● Data excerpts
>>>

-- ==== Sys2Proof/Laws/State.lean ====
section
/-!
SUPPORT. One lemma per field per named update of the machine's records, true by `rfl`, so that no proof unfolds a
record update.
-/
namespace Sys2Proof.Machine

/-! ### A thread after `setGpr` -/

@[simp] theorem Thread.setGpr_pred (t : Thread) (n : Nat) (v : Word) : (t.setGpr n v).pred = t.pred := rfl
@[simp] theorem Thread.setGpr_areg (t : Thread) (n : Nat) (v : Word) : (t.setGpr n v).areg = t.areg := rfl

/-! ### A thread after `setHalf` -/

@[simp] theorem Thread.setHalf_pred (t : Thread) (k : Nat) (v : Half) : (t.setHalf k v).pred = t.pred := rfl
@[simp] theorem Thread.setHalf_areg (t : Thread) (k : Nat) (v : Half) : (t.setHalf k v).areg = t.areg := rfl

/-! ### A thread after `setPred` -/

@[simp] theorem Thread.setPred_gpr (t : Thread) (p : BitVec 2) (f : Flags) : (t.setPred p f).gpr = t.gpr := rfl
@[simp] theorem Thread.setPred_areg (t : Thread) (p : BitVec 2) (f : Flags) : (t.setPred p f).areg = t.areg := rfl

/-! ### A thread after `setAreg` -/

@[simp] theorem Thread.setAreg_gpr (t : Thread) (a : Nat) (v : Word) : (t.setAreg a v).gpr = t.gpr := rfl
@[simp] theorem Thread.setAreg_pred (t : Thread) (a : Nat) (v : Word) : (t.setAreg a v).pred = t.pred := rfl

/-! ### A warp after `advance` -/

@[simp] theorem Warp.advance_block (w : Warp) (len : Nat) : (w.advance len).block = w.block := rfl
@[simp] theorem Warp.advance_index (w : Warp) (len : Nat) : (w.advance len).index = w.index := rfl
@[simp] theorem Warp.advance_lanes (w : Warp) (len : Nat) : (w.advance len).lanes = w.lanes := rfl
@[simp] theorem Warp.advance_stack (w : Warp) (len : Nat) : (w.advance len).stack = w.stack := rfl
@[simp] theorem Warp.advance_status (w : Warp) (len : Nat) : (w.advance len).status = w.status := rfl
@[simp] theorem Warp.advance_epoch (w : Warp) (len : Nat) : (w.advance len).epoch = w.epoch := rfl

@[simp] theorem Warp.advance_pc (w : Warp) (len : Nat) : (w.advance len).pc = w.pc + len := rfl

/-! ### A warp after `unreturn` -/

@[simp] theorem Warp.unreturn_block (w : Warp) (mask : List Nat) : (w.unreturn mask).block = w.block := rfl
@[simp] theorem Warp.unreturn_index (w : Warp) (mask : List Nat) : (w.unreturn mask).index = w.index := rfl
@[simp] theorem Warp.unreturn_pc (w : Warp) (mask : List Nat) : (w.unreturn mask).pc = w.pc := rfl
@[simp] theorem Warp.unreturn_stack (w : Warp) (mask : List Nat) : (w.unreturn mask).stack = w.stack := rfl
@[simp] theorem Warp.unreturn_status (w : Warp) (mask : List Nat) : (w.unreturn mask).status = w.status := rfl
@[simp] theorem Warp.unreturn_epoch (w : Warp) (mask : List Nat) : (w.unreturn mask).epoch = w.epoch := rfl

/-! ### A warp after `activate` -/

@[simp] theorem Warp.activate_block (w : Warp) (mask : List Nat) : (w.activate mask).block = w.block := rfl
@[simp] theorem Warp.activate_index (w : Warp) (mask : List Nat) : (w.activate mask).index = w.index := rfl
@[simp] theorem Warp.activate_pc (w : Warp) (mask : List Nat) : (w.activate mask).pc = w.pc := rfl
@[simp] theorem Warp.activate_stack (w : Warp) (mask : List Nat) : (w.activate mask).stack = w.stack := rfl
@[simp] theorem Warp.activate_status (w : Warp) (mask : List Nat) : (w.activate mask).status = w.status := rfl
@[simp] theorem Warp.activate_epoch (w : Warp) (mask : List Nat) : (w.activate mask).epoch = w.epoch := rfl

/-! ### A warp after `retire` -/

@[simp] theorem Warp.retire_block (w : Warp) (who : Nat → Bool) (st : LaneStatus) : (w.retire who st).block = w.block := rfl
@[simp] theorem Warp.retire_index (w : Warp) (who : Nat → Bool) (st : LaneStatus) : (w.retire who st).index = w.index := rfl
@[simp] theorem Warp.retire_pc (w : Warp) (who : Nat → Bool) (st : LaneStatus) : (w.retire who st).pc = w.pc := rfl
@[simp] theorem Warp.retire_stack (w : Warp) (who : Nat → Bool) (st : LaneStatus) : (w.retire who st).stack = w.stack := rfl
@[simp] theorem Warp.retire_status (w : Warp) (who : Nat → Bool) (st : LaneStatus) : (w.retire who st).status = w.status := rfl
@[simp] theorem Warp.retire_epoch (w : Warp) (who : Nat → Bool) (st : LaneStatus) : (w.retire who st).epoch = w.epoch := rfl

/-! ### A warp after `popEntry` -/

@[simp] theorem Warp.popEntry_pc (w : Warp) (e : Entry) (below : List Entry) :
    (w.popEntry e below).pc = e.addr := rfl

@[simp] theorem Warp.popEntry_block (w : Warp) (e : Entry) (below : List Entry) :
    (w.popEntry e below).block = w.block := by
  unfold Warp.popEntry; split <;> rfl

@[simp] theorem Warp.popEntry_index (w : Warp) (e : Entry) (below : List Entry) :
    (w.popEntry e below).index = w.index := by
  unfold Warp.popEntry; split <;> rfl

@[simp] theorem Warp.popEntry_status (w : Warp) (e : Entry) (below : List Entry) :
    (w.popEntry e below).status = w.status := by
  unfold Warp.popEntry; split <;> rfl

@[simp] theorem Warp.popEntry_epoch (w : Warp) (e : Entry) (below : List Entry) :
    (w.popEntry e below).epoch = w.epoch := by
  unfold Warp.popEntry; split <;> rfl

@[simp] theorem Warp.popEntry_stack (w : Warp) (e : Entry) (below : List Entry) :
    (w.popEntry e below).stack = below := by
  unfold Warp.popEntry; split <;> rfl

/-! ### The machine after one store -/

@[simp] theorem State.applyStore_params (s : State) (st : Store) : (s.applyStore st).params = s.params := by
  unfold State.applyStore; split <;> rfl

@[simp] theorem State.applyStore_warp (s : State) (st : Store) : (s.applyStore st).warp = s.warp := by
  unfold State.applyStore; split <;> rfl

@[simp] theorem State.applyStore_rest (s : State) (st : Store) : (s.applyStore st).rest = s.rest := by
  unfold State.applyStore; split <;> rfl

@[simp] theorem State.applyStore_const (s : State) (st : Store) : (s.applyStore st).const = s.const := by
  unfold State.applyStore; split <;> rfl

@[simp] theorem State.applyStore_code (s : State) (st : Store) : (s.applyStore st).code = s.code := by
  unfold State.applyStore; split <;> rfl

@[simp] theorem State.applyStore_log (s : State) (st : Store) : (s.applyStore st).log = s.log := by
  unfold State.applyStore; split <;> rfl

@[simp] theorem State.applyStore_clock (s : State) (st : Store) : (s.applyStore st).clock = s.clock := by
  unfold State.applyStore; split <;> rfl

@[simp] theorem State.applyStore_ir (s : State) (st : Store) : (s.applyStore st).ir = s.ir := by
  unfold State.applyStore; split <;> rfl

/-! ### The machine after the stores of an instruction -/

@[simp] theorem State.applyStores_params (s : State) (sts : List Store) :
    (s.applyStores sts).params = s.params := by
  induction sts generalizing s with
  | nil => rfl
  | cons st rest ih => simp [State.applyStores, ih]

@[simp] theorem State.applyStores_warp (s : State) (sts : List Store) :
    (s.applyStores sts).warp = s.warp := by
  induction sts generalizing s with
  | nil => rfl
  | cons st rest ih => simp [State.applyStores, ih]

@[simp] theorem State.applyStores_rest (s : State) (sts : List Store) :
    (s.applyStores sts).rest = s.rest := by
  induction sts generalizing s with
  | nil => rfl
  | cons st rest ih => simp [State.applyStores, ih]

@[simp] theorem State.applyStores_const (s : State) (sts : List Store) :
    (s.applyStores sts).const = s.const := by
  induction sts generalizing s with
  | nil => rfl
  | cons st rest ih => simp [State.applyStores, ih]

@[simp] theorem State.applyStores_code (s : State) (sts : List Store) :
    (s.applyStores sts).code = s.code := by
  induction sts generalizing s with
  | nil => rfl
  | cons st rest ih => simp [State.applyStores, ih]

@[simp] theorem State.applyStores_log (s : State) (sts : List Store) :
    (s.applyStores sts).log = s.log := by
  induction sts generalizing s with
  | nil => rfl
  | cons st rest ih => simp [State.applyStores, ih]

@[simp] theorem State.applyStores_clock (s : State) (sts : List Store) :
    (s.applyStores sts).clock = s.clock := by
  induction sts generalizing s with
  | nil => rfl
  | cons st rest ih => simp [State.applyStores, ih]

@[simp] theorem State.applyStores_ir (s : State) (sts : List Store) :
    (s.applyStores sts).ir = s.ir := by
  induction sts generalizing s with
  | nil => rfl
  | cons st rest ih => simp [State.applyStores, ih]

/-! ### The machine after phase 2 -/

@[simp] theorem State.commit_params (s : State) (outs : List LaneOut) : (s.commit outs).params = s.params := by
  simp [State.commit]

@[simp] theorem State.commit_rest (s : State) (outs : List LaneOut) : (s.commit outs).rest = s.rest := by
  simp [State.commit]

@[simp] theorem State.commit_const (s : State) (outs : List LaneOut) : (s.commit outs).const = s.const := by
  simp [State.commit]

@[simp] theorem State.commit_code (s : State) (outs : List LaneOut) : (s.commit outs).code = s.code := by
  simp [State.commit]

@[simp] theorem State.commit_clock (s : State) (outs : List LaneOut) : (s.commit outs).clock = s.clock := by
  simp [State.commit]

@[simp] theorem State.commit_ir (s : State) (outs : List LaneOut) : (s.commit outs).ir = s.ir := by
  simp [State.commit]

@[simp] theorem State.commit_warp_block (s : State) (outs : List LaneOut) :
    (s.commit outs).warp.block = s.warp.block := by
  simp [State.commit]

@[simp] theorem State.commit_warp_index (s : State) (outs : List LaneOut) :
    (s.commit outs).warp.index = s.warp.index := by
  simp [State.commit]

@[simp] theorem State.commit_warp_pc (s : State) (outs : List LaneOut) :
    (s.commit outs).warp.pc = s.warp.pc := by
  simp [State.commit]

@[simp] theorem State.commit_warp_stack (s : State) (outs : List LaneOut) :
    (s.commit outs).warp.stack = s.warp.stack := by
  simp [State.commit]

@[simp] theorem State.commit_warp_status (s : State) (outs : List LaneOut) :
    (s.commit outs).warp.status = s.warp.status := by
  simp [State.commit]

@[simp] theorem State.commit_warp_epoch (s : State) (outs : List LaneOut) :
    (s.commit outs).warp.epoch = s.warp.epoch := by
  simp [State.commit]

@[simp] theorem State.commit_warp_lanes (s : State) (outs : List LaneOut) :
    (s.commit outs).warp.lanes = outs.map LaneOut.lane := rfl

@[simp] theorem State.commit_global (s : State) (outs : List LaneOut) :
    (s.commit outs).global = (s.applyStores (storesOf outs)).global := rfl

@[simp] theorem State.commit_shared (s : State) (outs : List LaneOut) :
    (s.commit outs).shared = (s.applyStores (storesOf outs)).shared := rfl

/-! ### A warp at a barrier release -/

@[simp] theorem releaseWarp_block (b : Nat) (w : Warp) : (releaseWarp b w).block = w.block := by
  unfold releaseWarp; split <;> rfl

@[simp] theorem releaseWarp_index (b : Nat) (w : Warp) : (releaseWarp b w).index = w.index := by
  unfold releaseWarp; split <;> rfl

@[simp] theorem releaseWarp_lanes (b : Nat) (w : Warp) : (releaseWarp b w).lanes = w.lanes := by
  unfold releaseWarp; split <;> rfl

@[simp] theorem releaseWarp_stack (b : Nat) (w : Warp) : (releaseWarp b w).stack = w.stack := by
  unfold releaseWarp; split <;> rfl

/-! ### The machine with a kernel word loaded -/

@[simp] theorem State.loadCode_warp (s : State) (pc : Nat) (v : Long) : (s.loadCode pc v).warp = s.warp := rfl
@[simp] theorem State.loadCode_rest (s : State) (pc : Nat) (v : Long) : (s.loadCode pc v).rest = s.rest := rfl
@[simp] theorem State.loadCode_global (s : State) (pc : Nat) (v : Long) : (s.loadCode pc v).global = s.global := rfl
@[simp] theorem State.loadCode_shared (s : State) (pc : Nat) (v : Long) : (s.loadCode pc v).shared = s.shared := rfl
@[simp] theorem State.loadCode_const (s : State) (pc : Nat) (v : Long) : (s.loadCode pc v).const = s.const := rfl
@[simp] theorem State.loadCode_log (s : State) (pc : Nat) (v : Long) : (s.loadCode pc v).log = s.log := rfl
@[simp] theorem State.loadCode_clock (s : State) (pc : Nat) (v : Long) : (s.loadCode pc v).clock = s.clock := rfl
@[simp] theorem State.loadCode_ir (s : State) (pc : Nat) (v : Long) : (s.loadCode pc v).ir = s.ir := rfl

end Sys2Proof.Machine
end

<<<
>>>

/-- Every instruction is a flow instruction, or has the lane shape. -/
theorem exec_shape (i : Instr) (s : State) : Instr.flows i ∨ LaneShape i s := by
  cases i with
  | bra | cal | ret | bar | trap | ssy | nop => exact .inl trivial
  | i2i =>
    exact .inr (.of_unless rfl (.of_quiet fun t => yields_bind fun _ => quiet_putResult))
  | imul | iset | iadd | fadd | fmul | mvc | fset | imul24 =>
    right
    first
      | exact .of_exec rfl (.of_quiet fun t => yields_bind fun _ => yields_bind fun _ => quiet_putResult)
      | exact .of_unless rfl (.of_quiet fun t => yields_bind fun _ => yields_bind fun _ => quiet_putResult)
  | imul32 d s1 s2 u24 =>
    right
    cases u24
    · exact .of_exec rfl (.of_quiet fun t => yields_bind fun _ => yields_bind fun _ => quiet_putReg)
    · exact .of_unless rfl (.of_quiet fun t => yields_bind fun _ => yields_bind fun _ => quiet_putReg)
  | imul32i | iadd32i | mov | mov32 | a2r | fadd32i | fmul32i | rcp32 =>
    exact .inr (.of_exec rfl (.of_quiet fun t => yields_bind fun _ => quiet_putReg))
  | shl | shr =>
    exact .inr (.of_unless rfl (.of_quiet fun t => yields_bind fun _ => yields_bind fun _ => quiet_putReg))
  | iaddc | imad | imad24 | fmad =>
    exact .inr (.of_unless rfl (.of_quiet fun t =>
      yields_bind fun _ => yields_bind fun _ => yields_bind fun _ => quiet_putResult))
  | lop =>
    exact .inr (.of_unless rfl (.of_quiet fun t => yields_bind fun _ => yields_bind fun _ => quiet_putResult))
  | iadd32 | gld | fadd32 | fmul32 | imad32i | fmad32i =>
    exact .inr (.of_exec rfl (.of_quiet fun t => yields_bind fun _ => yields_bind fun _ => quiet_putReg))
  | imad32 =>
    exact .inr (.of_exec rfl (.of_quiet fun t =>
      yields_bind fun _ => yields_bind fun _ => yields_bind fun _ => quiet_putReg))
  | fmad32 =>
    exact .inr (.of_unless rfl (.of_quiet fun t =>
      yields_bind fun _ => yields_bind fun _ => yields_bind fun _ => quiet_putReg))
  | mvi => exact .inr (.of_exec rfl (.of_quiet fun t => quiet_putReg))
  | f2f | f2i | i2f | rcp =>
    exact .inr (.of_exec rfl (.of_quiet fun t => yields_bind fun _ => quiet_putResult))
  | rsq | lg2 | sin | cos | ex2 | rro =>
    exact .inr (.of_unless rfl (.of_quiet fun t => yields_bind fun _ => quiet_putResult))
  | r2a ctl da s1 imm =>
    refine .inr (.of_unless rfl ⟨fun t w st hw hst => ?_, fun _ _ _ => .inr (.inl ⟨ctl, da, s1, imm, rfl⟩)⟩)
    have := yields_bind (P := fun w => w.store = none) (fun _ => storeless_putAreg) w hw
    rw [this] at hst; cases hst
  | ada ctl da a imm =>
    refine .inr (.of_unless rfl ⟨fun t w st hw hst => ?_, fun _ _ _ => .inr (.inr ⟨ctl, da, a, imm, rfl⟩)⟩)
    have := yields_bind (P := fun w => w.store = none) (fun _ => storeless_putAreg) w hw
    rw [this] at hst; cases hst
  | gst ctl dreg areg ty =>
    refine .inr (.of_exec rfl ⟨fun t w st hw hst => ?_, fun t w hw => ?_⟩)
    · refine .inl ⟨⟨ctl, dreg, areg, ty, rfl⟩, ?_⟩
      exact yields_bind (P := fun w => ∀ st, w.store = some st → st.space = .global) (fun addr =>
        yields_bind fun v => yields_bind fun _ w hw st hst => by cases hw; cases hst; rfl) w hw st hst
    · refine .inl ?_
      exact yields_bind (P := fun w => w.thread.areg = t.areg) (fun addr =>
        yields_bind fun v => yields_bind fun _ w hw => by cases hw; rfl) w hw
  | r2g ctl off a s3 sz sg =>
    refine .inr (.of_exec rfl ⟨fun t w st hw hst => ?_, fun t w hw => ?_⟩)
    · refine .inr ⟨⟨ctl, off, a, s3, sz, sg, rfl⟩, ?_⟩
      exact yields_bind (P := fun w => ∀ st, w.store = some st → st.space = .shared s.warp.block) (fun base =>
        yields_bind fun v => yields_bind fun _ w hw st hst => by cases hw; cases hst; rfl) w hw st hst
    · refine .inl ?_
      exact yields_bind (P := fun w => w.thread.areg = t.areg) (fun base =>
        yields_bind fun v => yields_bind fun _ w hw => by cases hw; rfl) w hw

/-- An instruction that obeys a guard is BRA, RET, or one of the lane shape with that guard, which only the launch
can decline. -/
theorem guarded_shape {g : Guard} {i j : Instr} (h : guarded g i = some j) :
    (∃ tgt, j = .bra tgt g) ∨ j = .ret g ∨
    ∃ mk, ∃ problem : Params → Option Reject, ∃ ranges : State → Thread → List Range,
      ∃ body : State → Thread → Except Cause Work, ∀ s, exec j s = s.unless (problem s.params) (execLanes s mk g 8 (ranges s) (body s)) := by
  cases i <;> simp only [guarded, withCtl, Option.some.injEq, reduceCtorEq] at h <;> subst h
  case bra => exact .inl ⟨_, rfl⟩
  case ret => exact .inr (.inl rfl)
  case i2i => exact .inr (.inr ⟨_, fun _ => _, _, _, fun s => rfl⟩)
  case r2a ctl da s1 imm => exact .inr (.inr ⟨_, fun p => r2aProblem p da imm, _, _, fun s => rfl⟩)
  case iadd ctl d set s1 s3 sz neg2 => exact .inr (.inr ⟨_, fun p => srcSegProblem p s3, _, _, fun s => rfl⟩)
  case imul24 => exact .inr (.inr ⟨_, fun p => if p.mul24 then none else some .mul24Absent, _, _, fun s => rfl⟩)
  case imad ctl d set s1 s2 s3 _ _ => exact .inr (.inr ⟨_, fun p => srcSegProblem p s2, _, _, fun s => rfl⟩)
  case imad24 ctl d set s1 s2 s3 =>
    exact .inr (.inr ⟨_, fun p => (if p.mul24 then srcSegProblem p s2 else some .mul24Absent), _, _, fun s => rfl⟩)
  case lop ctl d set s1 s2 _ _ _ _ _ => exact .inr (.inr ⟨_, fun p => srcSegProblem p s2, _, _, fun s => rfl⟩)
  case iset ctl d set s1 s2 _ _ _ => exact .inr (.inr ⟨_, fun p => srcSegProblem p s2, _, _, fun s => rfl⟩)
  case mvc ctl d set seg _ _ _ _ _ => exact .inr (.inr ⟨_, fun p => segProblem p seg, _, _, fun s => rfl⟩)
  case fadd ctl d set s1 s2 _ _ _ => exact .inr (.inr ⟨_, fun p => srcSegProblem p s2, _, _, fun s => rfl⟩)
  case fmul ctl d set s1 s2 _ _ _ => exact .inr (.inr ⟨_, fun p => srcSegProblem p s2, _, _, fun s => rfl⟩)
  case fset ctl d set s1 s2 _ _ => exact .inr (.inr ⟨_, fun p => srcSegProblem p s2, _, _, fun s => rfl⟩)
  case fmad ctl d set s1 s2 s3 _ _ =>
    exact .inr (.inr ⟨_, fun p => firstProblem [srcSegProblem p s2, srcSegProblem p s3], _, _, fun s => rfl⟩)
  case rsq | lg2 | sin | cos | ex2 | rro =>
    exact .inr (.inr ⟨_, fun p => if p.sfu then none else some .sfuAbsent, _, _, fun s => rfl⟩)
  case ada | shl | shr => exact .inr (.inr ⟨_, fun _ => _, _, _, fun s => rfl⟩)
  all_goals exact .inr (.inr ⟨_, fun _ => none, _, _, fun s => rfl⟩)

<<<

● Aim of the exercise
Return word for word the lines above from the line with "-- ==== Sys2Proof/Laws/State.lean" to the line with "n v).areg = t.areg := rfl", including both and leaving out all others.

● Task answer
-- ==== Sys2Proof/Laws/State.lean ====
section
/-!
SUPPORT. One lemma per field per named update of the machine's records, true by `rfl`, so that no proof unfolds a
record update.
-/
namespace Sys2Proof.Machine

/-! ### A thread after `setGpr` -/

@[simp] theorem Thread.setGpr_pred (t : Thread) (n : Nat) (v : Word) : (t.setGpr n v).pred = t.pred := rfl
@[simp] theorem Thread.setGpr_areg (t : Thread) (n : Nat) (v : Word) : (t.setGpr n v).areg = t.areg := rfl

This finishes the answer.